Bei der Neurodermitis handelt es sich um eine chronische oder chronisch-rezidive Hauterkrankung mit vielfältiger Ausprägung: im Säuglingsalter Milchschorf und atopisches Ekzem, bei Jugendlichen und Erwachsenen Beugeekzeme, trockene und schuppige Haut. Ca. 30 Prozent der Patienten leiden zusätzlich an Nahrungsmittelallergien und -unverträglichkeiten, Pollinosen und allergischem Asthma bronchiale. Die Erkrankung wird durch verschiedene immunologische und nicht-immunoloigsche Faktoren (z.B. Reaktionen gegen Umweltallergene, Störungen der Immunabwehr, psycho- und neurovegetative Störungen, Fettstoffwechselstörungen der Haut) ausgelöst. Neurodermitis tritt familiär gehäuft auf und wird wahrscheinlich polygen vererbt.

Ernährungstherapie

Neben der Meidung gesicherter Nahrungsmittelallergene und anderer Lebensmittel, die zu einer Verschlechterung des Krankheitsbildes führen, hat sich die Zulage von Gamma-Linolensäure (500-600 mg/Tag) als vorteilhaft erwiesen.

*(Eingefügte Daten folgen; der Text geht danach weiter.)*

/-- An ADD action at C (R327, R332): every ADD of the seizing to one element with one TYPE and RND is one exact sum,
grouped with the adds of clients admitted at the same boundary. -/
def txnAdd (s : Body) (as : List SAction) (a : SAction) : Body :=
  let sz := atomSize a.ty
  (List.range (a.data.length / sz)).foldl (fun s i =>
    let loc := a.loc + sz * i
    if (groupDone s s.now loc a.ty a.rnd).isSome then s
    else
      let mine := (as.filter (fun b => b.kind == 3 && b.ty == a.ty && b.rnd == a.rnd && decide (b.loc ≤ loc) &&
        decide (loc + sz ≤ b.loc + b.data.length))).map (fun b => Addend.val (le b.data (loc - b.loc) sz))
      (groupAct s s.now loc a.ty a.rnd mine).2) s

/-- One action applied at C, in list order. -/
def txnApplyAction (t : Seizing) (s : Body) (a : SAction) : Body :=
  if a.kind = 1 then s.wr a.loc a.data
  else if a.kind = 3 then txnAdd s t.actions a
  else if a.kind = 4 then (publishNow s a.loc t.ocid a.data).2.2
  else s

/-- Every PUBLISH of a seizing would succeed, each against the record as the actions before it leave it (R329, R342). -/
def publishesOk (t : Seizing) : Body → List SAction → Bool
  | _, [] => true
  | s, a :: r =>
    (a.kind != 4 || (publishCase s a.loc (le a.data 0 8) (slice a.data 16 48)).1 == stOK) && publishesOk t (txnApplyAction t s a) r

/-- Steps 6 to 9 of R329 for one record. -/
def txnStep (s : Body) (t : Seizing) : Body :=
  if !t.preparing || t.writing || t.outcome.isSome then s
  else
    let (ready, s) := txnSnoop s t t.locks
    if !ready then s
    else if t.locks.any (fun l => lineLost s l.1) then txnFail s t stLOSTLINE 0
    else if t.actions.any (fun a => farHeld s (a.kind != 2) a.loc || (a.kind != 1 && farHeld s false a.loc)) then s
    else if t.actions.any (fun a => a.kind != 1 && unreadable s (a.loc / 128)) then txnFail s t stUNCORRECTABLE 0
    else if t.actions.any (fun a => a.kind == 2 && s.rd a.loc a.data.length != a.data) then
      txnFail s t stSEIZECONFLICT 2
    else if !publishesOk t s t.actions then
      txnFail s t stPUBLISHCONFLICT 0
    else
      let ps := positionsIn s
      match ps with
      | [] => txnFail s t stPOOLFAIL 0
      | p0 :: _ =>
        let q := (ps.find? (fun q => decide (s.sto.holdNext ≤ q))).getD p0
        let slot := s.txn.recs.findIdx (fun u => u.ocid == t.ocid && u.sid == t.sid)
        let s := recordWrite s q slot
        let s := { s with sto := { s.sto with holdNext := (q + 1) % 16 } }
        txnPut s { t with writing := true, sled := q }

/-- Every record that is preparing goes on. -/
def txnProgress (s : Body) : Body := s.txn.recs.foldl (fun s t =>
  match txnRec s t.ocid t.sid with
  | some u => txnStep s u
  | none => s) s

/-- Steps 2 and 3 of R329: the failure that they end in, if any. A seizing across homes needs a peer CID (R80). -/
def txnRoom (s : Body) (t : Seizing) : Option Body :=
  let max := match partDef s t.pid with | some p => p.seizeMax | none => 0
  if 1 < t.parts.length && unlockedCond s then some (txnFail (txnOpenRec s { t with preparing := false }) t stRETRY 3)
  else if t.parts.any (· != s.hid) && !peerReady s then some (txnAnswerPrepare s t stRETRY 5)
  else if max ≤ txnOpenCount s (some t.pid) ∨ 4096 ≤ txnOpenCount s none then
    let s := txnAnswerPrepare s t stSEIZEABORT 5
    some (txnVote s t.ocid t.sid t.pid t.index t.parts stSEIZEABORT 5)
  else none

/-- Step 5 of R329, once every action is translated, and the start of step 6. -/
def txnBegin (s : Body) (t : Seizing) : Body :=
  let ls := txnLocks t.actions
  if txnConflict s ls then txnFail (txnOpenRec s { t with preparing := false }) t stSEIZECONFLICT 1
  else
    let t := { t with locks := ls }
    txnStep (txnOpenRec s t) ((txnRec (txnOpenRec s t) t.ocid t.sid).getD t)

/-- Step 1's refusal (R329): answered, and voted on unless the key is that of an open seizing. The vote names the CID of the
request header as the originator. -/
def txnRefuse (s : Body) (reply : ReplyTo) (pid : Nat) (p : List Byte) (sub : Nat) (vote : Bool) : Body :=
  let b := ctlBlk p
  let s := txnReply s (some reply) stBADOPCODE sub []
  if vote && decide (1 ≤ b.npart) && decide (b.npart ≤ 16) && decide (b.index < b.npart) then
    txnVote s reply.m.cid reply.m.arg pid b.index b.parts stBADOPCODE sub
  else s

/-- Translates the actions of a client's seizing, one after the other (step 4 of R329). -/
def txnXlt (s : Body) (grace : Bool) (cid pid : Nat) (sgaOk : Bool) (walked : List Nat) : List SAction → XRes
  | [] => .ok [] s
  | a :: t =>
    match wordAddr s pid a.addr 0 (a.kind != 2) with
    | .error e => .err e a.addr s
    | .ok (space, addr) =>
      if space && !sgaOk then .err { status := stPERMISSION, sub := 3, cause := 0xA } a.addr s
      else match xltRequest s grace space (actionOp a.kind) cid pid addr a.data.length (leafNeed (actionOp a.kind))
          walked [(addr, a.data.length)] with
        | .ok ((l, g, n) :: _) s => match txnXlt s grace cid pid sgaOk walked t with
          | .ok r s => .ok ((l, g, n) :: r) s
          | x => x
        | .ok [] s => .err (xFault 1) a.addr s
        | x => x

/-- The words whose SGA bit R105 reads apply to clients through the hitch (R329): an SGA action of a client. -/
def txnSgaOk (s : Body) (cid pid : Nat) : Bool :=
  (peerOfCid s cid).isSome || (match hitchOf s cid pid with | some h => h.sgaOk | none => false)

/-- The record of an ORIGIN prepare, from its control block and actions. -/
def txnNew (s : Body) (r : Req) (b : CtlBlk) (as : List SAction) : Seizing :=
  { ocid := b.ocid, sid := r.m.arg, pid := r.m.pid, index := b.index, oneshot := bitAt b.flags 0,
    parts := b.parts, actions := as, preparedAt := s.now,
    reply := some { op := r.op, m := { r.m with payload := [] }, issueK := r.issueK, prevKey := r.prevKey } }

/-- A page walk ends with fault `x`: the prepare whose actions need that page next fails with it (R115, R329). -/
def txnWalkFault (s : Body) (r : Req) (page : Nat) (x : XErr) : Option Body :=
  if r.op ≠ opSEIZEPREPARE then none
  else match parseOrigin s r.m.cid r.m.payload with
    | .error _ => none
    | .ok (b, as) =>
      match txnXlt (s.set R.XLT_PART_ROOT.SGA_OK 1 0 r.m.pid) r.grace r.m.cid r.m.pid (txnSgaOk s r.m.cid r.m.pid) r.walked as with
      | .miss cva _ =>
        if cva >>> 16 = page then
          let t := txnNew s r b as
          some (txnFail (txnOpenRec (xltFault s x 0 r.m.pid r.m.cid cva) { t with preparing := false }) t x.status x.sub)
        else none
      | _ => none
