-- ==== Sys2Proof/Machine/Serve.lean ====
section
/-!
DEFINITION. The service of admitted requests: translation (checks 9 and 10 of R82), the order of R84, locks (R330), the
directory step (R136, R143 to R145), the far store (R357), the effects of R75, and the answers with their budgets (R30, R32).
-/

namespace Sys2Proof.Machine

/-! ### What a request touches -/

/-- The opcode reads and changes no store line. -/
def isRead (op : Nat) : Bool := op == opLOAD || op == opLOADSHARED || op == opLOADOWN || op == opLOADNA || op == opCODEDLOAD

/-- The opcode writes store lines as a STORE, an atomic, a CODED_STORE or a PUBLISH does (R143). -/
def isWrite (op : Nat) : Bool :=
  op == opSTORE || op == opSTOREMASKED || op == opCODEDSTORE || op == opPUBLISH || isAtomic op

/-- The pieces of a translated request. -/
def segsOf (r : Req) : List (Nat × Nat × Nat) := r.segs.getD []

/-- The local lines of a translated request. -/
def reqLines (r : Req) : List Nat := ((segsOf r).flatMap (fun g => linesOf g.1 g.2.2)).eraseDups

/-- The key of R84. -/
def reqBefore (a b : Req) : Bool :=
  if a.admitted ≠ b.admitted then decide (a.admitted < b.admitted)
  else if a.issueK ≠ b.issueK then decide (a.issueK < b.issueK)
  else if a.m.cid ≠ b.m.cid then decide (a.m.cid < b.m.cid)
  else if a.m.link ≠ b.m.link then decide (a.m.link < b.m.link)
  else decide (a.order ≤ b.order)

/-- Puts a request into a list kept in the order of R84. -/
def insertReq (r : Req) : List Req → List Req
  | [] => [r]
  | q :: t => if reqBefore r q then r :: q :: t else q :: insertReq r t

/-- The admitted requests, in the order of R84. -/
def inOrder (s : Body) : List Req := (s.olp.reqs.filter (fun r => r.stage != .waiting)).foldl (fun l r => insertReq r l) []

/-- Replaces a request. -/
def putReq (s : Body) (r : Req) : Body :=
  { s with olp := { s.olp with reqs := s.olp.reqs.map (fun q => if q.id = r.id then r else q) } }

/-- The request as it stands. -/
def reqNow (s : Body) (id : Nat) : Option Req := s.olp.reqs.find? (fun r => r.id == id)

/-! ### Budgets and answers -/

/-- The budget of R30, R92, R101, R141 and R357, in knots from the issue knot; `n` is the larger payload. It takes in the knots
that R55 and R60 add on every port crossed: the receiving port, those of its snoops, and those of the sleds. -/
def budget (s : Body) (r : Req) (n : Nat) : Nat :=
  (if r.stages = 0 then 3 else 4 + 2 * (r.stages - 1)) + r.extra + r.snoopKnots +
    ((r.m.link :: r.ports).eraseDups.map (addKnots s)).foldl (· + ·) 0 +
    (if 512 < n then ceilDiv (n - 512) 16384 else 0)

/-- The deadline of R32 is missed by a response launched in this knot: 170 ns of service, the port's transmit and receive, its
measured delay and 175 ns for each switch stage (R33), behind what the port has still to carry (log entry 11). -/
def missed (s : Body) (r : Req) (n : Nat) : Bool :=
  decide (r.issueK + budget s r n ≤ s.now + portDelay s r.m.link +
    (215000 + s.get R.LNK_PEER.DELAY_PS r.m.link + 175000 * r.stages) / 250000)

/-- A combined payload goes to another member of its splice when its carrier is refused (R96, R97). -/
def passCombined (s : Body) (r : Req) : Body :=
  match r.combined with
  | some (b :: p) =>
    match s.olp.reqs.find? (fun q => q.splice == r.splice && q.id != r.id) with
    | some q => putReq s { q with combined := some (b :: p) }
    | none => s
  | _ => s

/-- A table reference of a CODED_STORE is released (R229). -/
def dropRef (s : Body) (r : Req) : Body :=
  match r.slotRef with
  | some n =>
    let t := AMap.get {} s.tables (r.m.pid * 4 + n)
    { s with tables := AMap.put {} s.tables (r.m.pid * 4 + n) { t with refs := t.refs - 1 } }
  | none => s

/-- Answers a request and forgets it. -/
def finish (s : Body) (r : Req) (status sub len arg : Nat) (pay : List Byte) : Body :=
  let s := dropRef s r
  let s := { s with olp := { s.olp with reqs := s.olp.reqs.filter (fun q => q.id != r.id) } }
  answer s r.op r.m r.issueK r.prevKey status sub len arg pay

/-- Ends a request that has no effect (a refusal, R82, R88). -/
def refuse (s : Body) (r : Req) (status sub : Nat) : Body := finish (passCombined s r) r status sub 0 0 []

/-- Answers a served request (R32, R96): ST_OK becomes ST_OK_SPLICED for a spliced one, and ST_BUDGET_MISS past the
deadline of a request that holds a budget. -/
def served (s : Body) (r : Req) (status len : Nat) (pay : List Byte) : Body :=
  let n := max pay.length r.m.payload.length
  let good := status == stOK || status == stRAWFALLBACK
  let st := if good && r.own && missed s r n then stBUDGETMISS
    else if status = stOK ∧ r.spliced = true then stOKSPLICED else status
  finish s r st 0 len 0 pay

Für die Säuglingsernährung gilt als Prävention bei familiärer atopischer Belastung die Muttermilchernährung für mindestens 6 Monate. Kommt Muttermilchnahrung nicht in Frage, kann als präventive Kost eine hypoallergene Säuglingsnahrung gegeben werden. Bei gesicherter Kuhmilchallergie muss jedoch auf eine elementare Proteinhydrolysatnahrung zurückgegriffen werden.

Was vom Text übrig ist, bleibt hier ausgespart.